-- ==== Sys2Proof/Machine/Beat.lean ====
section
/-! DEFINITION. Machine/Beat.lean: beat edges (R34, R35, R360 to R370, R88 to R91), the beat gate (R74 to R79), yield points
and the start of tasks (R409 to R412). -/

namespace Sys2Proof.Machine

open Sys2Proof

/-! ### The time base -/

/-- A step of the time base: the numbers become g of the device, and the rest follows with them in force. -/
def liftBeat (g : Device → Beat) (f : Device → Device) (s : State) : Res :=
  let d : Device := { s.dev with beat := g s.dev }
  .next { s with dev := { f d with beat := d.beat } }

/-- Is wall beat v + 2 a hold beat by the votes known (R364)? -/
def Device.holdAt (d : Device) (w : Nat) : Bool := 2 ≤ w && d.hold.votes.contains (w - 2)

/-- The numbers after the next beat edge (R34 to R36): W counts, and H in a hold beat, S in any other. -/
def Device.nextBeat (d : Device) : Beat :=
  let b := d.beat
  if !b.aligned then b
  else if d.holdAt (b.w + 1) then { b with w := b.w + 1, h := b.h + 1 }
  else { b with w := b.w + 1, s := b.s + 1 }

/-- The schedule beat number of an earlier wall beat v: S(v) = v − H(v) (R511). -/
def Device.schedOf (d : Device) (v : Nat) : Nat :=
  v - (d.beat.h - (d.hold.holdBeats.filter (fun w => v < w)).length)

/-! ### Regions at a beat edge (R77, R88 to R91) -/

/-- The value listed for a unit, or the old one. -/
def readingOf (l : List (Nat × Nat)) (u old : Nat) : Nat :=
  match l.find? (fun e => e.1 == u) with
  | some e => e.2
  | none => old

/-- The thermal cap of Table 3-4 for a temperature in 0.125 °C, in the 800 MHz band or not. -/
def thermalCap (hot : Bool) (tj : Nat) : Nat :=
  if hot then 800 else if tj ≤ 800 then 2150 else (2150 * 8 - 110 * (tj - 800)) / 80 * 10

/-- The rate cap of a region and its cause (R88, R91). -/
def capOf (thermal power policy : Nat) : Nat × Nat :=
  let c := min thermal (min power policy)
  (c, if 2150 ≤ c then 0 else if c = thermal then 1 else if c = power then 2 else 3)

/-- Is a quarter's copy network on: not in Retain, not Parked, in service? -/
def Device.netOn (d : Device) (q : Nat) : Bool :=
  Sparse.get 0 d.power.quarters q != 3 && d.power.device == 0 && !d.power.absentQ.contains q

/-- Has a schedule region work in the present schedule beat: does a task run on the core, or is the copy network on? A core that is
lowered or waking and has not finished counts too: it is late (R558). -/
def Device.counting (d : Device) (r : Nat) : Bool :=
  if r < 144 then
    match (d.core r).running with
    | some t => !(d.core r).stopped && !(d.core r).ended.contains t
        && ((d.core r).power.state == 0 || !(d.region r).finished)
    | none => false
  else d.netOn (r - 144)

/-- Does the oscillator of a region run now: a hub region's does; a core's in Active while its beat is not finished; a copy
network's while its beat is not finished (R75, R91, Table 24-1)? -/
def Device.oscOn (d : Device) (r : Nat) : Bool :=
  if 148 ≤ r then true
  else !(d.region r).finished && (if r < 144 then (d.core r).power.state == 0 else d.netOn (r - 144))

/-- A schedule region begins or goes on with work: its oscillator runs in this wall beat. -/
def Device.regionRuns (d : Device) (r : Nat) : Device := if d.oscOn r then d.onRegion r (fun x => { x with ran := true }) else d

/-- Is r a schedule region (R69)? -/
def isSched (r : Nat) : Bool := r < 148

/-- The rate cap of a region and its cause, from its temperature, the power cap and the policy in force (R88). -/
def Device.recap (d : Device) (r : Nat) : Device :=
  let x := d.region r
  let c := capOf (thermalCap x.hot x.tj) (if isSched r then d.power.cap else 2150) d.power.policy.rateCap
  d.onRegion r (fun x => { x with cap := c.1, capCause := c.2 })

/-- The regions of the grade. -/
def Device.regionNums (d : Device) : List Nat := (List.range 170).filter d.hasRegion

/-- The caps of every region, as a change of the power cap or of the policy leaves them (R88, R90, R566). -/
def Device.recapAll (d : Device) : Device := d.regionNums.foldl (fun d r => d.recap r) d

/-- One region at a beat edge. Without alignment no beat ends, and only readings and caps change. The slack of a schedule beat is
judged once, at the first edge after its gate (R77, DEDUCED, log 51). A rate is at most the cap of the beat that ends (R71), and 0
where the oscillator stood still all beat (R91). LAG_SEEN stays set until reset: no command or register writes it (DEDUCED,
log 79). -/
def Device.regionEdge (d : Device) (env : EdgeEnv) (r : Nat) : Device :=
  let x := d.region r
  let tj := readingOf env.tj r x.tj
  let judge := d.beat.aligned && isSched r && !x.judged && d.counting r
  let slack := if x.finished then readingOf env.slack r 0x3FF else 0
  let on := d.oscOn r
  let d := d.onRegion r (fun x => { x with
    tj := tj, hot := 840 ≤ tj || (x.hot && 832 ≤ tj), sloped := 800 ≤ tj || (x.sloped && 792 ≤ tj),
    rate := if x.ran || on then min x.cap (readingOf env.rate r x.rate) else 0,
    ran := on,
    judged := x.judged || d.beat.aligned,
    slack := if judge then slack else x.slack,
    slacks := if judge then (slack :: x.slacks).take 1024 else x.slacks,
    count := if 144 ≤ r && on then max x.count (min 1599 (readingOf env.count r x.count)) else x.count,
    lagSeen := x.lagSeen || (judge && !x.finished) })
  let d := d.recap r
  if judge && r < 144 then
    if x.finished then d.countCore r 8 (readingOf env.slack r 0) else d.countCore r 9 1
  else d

···

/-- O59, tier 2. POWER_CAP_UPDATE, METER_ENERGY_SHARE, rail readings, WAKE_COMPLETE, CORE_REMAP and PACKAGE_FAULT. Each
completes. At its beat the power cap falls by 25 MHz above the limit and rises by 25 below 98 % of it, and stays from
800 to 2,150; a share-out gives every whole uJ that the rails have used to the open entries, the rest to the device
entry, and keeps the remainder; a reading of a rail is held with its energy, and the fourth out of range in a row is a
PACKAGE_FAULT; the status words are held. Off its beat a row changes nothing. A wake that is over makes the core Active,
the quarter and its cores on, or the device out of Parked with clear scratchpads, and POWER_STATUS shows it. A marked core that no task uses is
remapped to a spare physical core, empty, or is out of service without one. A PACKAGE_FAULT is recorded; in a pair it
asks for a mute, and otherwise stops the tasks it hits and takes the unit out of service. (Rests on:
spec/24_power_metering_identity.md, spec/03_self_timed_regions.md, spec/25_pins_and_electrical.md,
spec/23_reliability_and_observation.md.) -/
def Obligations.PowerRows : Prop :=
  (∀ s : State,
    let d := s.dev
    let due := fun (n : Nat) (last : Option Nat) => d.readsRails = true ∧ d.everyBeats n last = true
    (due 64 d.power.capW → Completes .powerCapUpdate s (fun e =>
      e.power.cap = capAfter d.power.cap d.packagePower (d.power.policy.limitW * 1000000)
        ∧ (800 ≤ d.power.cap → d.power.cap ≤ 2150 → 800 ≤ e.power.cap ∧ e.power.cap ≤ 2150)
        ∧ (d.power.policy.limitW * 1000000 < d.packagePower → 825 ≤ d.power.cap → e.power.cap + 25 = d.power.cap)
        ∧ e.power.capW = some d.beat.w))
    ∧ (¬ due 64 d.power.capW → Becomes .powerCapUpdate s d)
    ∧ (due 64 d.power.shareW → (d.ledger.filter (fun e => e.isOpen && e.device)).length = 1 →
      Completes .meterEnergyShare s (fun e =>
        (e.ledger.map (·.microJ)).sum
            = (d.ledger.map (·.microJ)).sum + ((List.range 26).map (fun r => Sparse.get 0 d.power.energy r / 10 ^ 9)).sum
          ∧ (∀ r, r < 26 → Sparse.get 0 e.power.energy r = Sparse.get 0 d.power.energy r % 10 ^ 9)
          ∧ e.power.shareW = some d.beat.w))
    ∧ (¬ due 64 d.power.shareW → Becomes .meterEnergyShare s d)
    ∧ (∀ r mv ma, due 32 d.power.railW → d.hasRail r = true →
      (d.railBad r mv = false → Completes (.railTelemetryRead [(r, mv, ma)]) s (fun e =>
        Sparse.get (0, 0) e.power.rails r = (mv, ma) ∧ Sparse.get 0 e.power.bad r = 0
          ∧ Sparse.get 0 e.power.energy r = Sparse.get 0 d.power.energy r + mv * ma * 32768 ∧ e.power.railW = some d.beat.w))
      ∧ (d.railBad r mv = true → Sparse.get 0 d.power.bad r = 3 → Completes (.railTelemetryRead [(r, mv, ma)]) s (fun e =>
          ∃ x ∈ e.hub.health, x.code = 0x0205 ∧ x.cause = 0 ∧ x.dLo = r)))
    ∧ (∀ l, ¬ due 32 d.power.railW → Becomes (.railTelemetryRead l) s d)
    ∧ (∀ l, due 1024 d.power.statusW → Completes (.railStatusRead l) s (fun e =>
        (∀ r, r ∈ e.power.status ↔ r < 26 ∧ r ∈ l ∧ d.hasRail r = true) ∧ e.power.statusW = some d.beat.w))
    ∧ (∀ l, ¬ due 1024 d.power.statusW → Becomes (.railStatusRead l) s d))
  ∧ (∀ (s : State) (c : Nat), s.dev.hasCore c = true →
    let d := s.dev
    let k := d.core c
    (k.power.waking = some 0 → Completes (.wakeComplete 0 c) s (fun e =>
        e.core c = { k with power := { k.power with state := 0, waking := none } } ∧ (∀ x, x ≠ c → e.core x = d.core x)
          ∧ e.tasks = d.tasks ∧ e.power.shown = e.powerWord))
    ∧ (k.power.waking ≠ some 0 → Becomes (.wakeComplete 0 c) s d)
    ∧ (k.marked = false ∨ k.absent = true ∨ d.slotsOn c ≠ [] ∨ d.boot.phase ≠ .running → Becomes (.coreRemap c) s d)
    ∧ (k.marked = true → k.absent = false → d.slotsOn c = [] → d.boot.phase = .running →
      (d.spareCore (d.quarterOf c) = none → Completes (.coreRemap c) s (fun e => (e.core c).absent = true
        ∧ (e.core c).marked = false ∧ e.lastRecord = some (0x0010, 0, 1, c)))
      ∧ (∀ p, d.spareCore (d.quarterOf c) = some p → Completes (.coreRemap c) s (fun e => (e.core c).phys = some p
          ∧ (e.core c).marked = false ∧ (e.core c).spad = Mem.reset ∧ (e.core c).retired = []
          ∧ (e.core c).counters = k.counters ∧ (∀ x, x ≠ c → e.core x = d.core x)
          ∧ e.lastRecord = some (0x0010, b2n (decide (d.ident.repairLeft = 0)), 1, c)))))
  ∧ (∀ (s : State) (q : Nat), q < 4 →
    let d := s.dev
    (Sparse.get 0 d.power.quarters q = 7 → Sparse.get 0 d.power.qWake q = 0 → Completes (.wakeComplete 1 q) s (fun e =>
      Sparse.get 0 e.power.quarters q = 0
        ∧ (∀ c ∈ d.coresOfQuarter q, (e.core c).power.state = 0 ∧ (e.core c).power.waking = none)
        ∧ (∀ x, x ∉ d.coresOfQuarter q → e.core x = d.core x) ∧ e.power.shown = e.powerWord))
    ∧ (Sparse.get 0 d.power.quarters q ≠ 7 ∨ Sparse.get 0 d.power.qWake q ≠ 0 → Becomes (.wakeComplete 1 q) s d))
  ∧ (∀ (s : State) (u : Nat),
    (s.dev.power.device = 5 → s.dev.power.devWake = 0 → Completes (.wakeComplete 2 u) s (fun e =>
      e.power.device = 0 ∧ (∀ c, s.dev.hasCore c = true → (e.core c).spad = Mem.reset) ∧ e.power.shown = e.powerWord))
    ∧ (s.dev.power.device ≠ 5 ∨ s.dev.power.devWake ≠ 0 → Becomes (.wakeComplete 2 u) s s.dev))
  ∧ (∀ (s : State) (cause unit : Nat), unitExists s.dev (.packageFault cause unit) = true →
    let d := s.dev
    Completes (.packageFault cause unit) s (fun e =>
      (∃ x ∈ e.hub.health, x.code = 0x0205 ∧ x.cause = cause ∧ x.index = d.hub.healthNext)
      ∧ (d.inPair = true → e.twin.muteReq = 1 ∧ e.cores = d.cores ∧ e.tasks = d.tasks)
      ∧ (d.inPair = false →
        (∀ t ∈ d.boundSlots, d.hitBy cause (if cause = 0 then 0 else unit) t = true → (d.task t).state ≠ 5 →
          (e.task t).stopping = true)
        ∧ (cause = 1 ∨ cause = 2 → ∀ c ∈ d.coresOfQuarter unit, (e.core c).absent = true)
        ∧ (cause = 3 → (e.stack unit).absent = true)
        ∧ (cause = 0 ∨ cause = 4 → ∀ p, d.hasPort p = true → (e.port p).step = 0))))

···

▸ **ASSIGNMENT**: Whenever the word "recap" shows up in a line, that line counts. Say how many lines of the data count, giving the number alone.

▸ **WRITTEN ANSWER**: 3